AI Impact Assessments
(1 models)Scientific Impact Assessment
1. Core Contribution
The paper makes two interrelated claims: (1) refusal behavior in LLMs is linearly decodable from intermediate residual-stream activations well before the final transformer layer, and (2) this signal is not merely diagnostic but *actionable* — it can replace full-model output evaluation in a jailbreak prompt search, yielding comparable attack success rates (ASR) with significant computational savings. The concrete instantiation is Mechanistic AutoDAN, which substitutes AutoDAN's log-likelihood fitness function (requiring full forward passes and target-string matching) with probe-based scoring from partial forward passes.

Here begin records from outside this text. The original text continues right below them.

-- ==== Sys2Proof/Machine/Mem.lean ====
section
/-!
DEFINITION. Shared memory operations (06 R141–R147, 11 R275–R287): the issue of an access with its checks, ordering gates and
outstanding counter; device and scratchpad bytes as lanes and engines read and write them; what an operation's completion
leaves behind.
-/

namespace Sys2Proof.Machine

/-! ### Ordering at issue -/

/-- The operation is a load, which LOAD_COMPLETION performs. -/
def OpKind.loads : OpKind → Bool
  | .load .. => true
  | .loadU .. => true
  | .poll .. => true
  | .loadS _ => true
  | _ => false

/-- A lane-path access of the split must wait for a fence (06 R162): any access behind `gateAll`, a writing one behind
`gateSt` (log entry 17). -/
def Pack.gated (k : Pack) (sp : Split) (writes : Bool) : Bool := k.openOps sp.gateAll || (writes && k.openOps sp.gateSt)

/-- A memory instruction waits while an access to a sequentially consistent page is outstanding (06 R147) (log entry 17). -/
def Pack.scBusy (k : Pack) : Bool := k.ops.any fun o => o.sc && !o.done

/-- The counter of a class cannot rise (04 R116). -/
def Pack.full (k : Pack) (c : OpClass) : Bool := decide (1023 ≤ k.counter c)

/-- The outstanding operations that are earlier ones for a split of these lanes (11 R278, R279). -/
def Pack.earlier (k : Pack) (lanes : Mask) : List Nat :=
  (k.ops.filter fun p => !p.done && (p.lineage &&& lanes) != 0).map (·.id)

/-- The pack with a new outstanding operation. -/
def Pack.addOp (k : Pack) (o : PendOp) : Pack :=
  { k with ops := k.ops ++ [{ o with id := k.nextOp, after := k.earlier o.lineage }], nextOp := k.nextOp + 1 }

/-- Drop the operations that have left their counter: done, with no earlier operation of their class still to be done (04
R116). -/
def retireOps : List PendOp → (blocked : List OpClass) → List PendOp
  | [], _ => []
  | o :: r, b => if b.contains o.cls || !o.done then o :: retireOps r (o.cls :: b) else retireOps r b

/-- The pack with an operation that no active lane takes part in: it is done at once, and leaves its counter in its turn (04 R116, 06
R141). -/
def Pack.addIdle (k : Pack) (o : PendOp) : Pack :=
  let k := k.addOp { o with done := true }
  { k with ops := retireOps k.ops [] }

/-- Replace an operation and let done ones leave. -/
def Pack.setOp (k : Pack) (o : PendOp) : Pack := { k with ops := retireOps (mapIf (fun p => p.id == o.id) (fun _ => o) k.ops) [] }

/-! ### Issue -/

/-- One lane's request: the lane, its virtual address, and what it carries. -/
structure Req where
  lane : Nat
  va : DWord
  data : Nat := 0
  aux : Nat := 0
  deriving DecidableEq, Repr

/-- Check and translate requests in order; what their walks did stays, also where a check fails (06 R144, 16 R349). -/
def State.checkAll (s : State) (core : Nat) (ctx : Nat) (path : Path) (size align : Nat) (use : Use) :
    List Req → State × List (Req × Except XErr (Nat × Nat))
  | [] => (s, [])
  | r :: rest =>
    match s.access core false ctx path r.va size align use with
    | .ok x =>
      let t := x.s.checkAll core ctx path size align use rest
      (t.1, (r, .ok (x.pa, x.attr)) :: t.2)
    | .error e =>
      let t := (s.afterAccess core false ctx path r.va size align use).checkAll core ctx path size align use rest
      (t.1, (r, .error e) :: t.2)

/-- The requests that failed, with their errors. -/
def failures (l : List (Req × Except XErr (Nat × Nat))) : List (Req × XErr) :=
  l.filterMap fun p => match p.2 with
    | .error e => some (p.1, e)
    | .ok _ => none

/-- The lane parts of requests that passed. -/
def laneAccs (l : List (Req × Except XErr (Nat × Nat))) : List LaneAcc :=
  l.filterMap fun p => match p.2 with
    | .ok (pa, attr) => some { lane := p.1.lane, pa := pa, data := p.1.data, aux := p.1.aux, attr := attr }
    | .error _ => none

/-- Raise the trap of a memory instruction whose lanes failed: the first failing check of the lowest failing lane, with the
number of other failing lanes (06 R144, R145). -/
def Iss.memTrap (x : Iss) (act : Mask) (path : Path) (write : Bool) (elem : Nat) (partialStore : Bool)
    (fs : List (Req × XErr)) : Out :=
  match fs with
  | [] => .next x.s
  | (r, e) :: rest =>
    x.accessFault act e (memWord r.va r.lane elem path write partialStore rest.length)

/-- An access of a memory instruction: how it is counted, checked and ordered. -/
structure Acc where
  cls : OpClass
  path : Path := .lane
  use : Use
  size : Nat
  align : Nat
  kind : OpKind

/-- The instruction waits before issuing: its counter is full, a fence or a sequentially consistent access is ahead (04 R116,
06 R147, R162) (log entry 14). -/
def Iss.mustWait (x : Iss) (a : Acc) : Bool :=
  x.k.full a.cls || x.k.scBusy || (a.path == .lane && x.k.gated x.sp a.use.writes)

/-- The outstanding operation an access leaves. -/
def Iss.pend (x : Iss) (a : Acc) (lanes : List LaneAcc) : PendOp :=
  { id := 0, cls := a.cls, path := a.path, lineage := x.live, split := x.sp.id, kind := a.kind, lanes := lanes
    sc := a.path == .lane && lanes.any fun l => bit l.attr 0, pol := (hintOf x.sp.hints 3).getD 0, stamp := x.s.clock }

/-- A payload of a pack's broadcast stores is in flight (11 R289). -/
def State.payloadOf (s : State) (k : Pack) : Bool :=
  s.inflight.any fun b => b.tag == k.tag && b.group == k.group && b.lpack == k.lpack

/-- An earlier memory instruction of the pack is still to be performed, on whatever path: a sequentially consistent access waits (06 R147, 11
R284). -/
def Iss.unperformed (x : Iss) : Bool := x.k.ops.any (!·.done) || x.s.payloadOf x.k

/-- Issue a memory access for the active lanes: a wait where ordering or its counter asks for one; a trap where a lane fails; otherwise an
outstanding operation, which with no active lane is done at once (R141). `hold` makes the split wait for the operation (06 R152) (log
entries 15, 43). -/
def Iss.access (x : Iss) (act : Mask) (a : Acc) (reqs : List Req) (hold : Bool := false) : Out :=
  let issued := if a.use.writes then x.commit else x
  if x.mustWait a then .next x.s
  else if reqs.isEmpty then issued.done (x.k.addIdle (x.pend a [])) x.sp
  else
    let t := x.s.checkAll x.f.core x.k.ctx a.path a.size a.align a.use reqs
    match failures t.2 with
    | [] =>
      let op := x.pend a (laneAccs t.2)
      if op.sc && x.unperformed then .next x.s
      else
        let x := { x with s := t.1 }
        let x := if a.use.writes then x.commit else x
        x.done (x.k.addOp op) (if hold then { x.sp with await := some x.k.nextOp } else x.sp)
    | fs => ({ x with s := t.1 } : Iss).memTrap act a.path a.use.writes 0 false fs

/-- Issue an access that touches the scratchpad only; addresses are core scratchpad bytes already checked (06 R164). -/
def Iss.scratch (x : Iss) (cls : OpClass) (kind : OpKind) (writes : Bool) (lanes : List LaneAcc) : Out :=
  let op : PendOp := { id := 0, cls := cls, path := .lane, lineage := x.live, split := x.sp.id, kind := kind, lanes := lanes
                       stamp := x.s.clock }
  if x.k.full cls || x.k.scBusy || x.k.gated x.sp writes then .next x.s
  else if lanes.isEmpty then x.done (x.k.addIdle op) x.sp
  else x.done (x.k.addOp op) x.sp

/-! ### Bytes of device memory -/

/-- A device write through a granule whose attribute byte was met with ARMED = 1 first bumps WVER and clears ARMED (16 R354). -/
def State.disturb (s : State) (ctx pa attr : Nat) : State :=
  if !bit attr 1 then s
  else
    match (s.context ctx).bind fun c => attrAt c.attrMap pa with
    | none => s
    | some a =>
      let b := (s.mem.get a).toNat
      s.outsideWrite a (bytesLE 1 ((b / 16 + 1) % 16 * 16 + b % 16 - (if bit b 1 then 2 else 0)))

/-- A core writes the low `n` bytes of `v` at the point of coherence (16 R352, R354). -/
def State.devWrite (s : State) (core ctx pa n v attr : Nat) (pol : Nat := 0) : State :=
  ((s.disturb ctx pa attr).cacheWrite core pol (pa / 128)).physWrite pa n v

/-- The writer of a pack's engine writes on a path. -/
def Pack.writer (k : Pack) (path : Path) (core : Nat) : Writer :=
  { path := path, tag := k.tag, group := k.group, core := core, lpack := k.lpack }

/-- An engine path writes bytes for a pack under a CACHE hint; they are not lane-visible yet (11 R285) (log entry 16). -/
def State.engineWrite (s : State) (path : Path) (k : Pack) (core pa attr : Nat) (bs : List Byte) (pol : Nat := 0) : State :=
  let s := (lines128 pa bs.length).foldl (fun s l => (s.cacheWrite core pol l).dropL1 (clusterOf core) l) s
  (s.disturb k.ctx pa attr).physWriteList pa bs (some (k.writer path core))

/-- The writes of one byte from write `c` on, in coherence order. -/
def State.writesFrom (s : State) (pa c : Nat) : List StaleByte := s.stale.filter fun b => b.pa == pa && decide (c ≤ b.serial)

/-- The byte has an engine write from write `c` on that is not lane-visible. -/
def State.hiddenFrom (s : State) (pa c : Nat) : Bool := (s.writesFrom pa c).any (·.writer.isSome)

/-- The writes that a lane-path read of `n` bytes may miss with all that follow them, newest first: an engine write not yet lane-visible hides
what it and the writes before it replaced, nothing is missed that the split has read, and no write of which the read finds one byte is missed at
another (06 R148, R174, 11 R276, R285) (log entry 16). -/
def State.cuts (s : State) (seen : Table Nat) (pa n : Nat) : List Nat :=
  let cs := ((s.stale.filter fun b => decide (pa ≤ b.pa) && decide (b.pa < pa + n)).map (·.serial)).eraseDups.reverse
  cs.filter fun c =>
    let hid := (List.range n).filter fun j => s.hiddenFrom (pa + j) c
    let later := s.stale.filter fun b => decide (pa ≤ b.pa) && decide (b.pa < pa + n) && decide (c ≤ b.serial)
    let missed := (later.filter fun b => hid.contains (b.pa - pa)).map (·.serial)
    !hid.isEmpty && (hid.all fun j => decide (seen.getD (pa + j) 0 < c)) &&
      later.all fun b => hid.contains (b.pa - pa) || !missed.contains b.serial

/-- A byte as a lane-path read finds it that misses write `c` and what follows: the present one where nothing hides it. -/
def State.laneByte (s : State) (c : Option Nat) (pa : Nat) : Byte :=
  match (c.filter (s.hiddenFrom pa)).bind fun n => (s.writesFrom pa n).head? with
  | some b => b.old
  | none => if inSett pa 1 then s.settByte (pa - settBase) else s.mem.get pa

The novelty is moderate. The finding that safety-related features are linearly separable in intermediate activations is well-established by prior work (Arditi et al., 2024; Zou et al., 2023a; Li et al., 2025). The paper's incremental contribution is demonstrating that this signal can serve as a *fitness function* in a discrete genetic search loop, rather than being used for detection, defense, or direct activation manipulation. This is a meaningful but narrow extension — it shows operational utility of a known phenomenon in a specific attack framework.
2. Methodological Rigor
Strengths:
Weaknesses:
3. Potential Impact
The practical impact is limited but non-trivial. The 72% search time reduction on the 27B model is meaningful for researchers conducting red-teaming at scale. However, the requirement for white-box access to intermediate activations limits direct adversarial applicability. The transferability results partially address this but are mixed — probe-guided prompts sometimes transfer better, sometimes worse, with no clear systematic advantage.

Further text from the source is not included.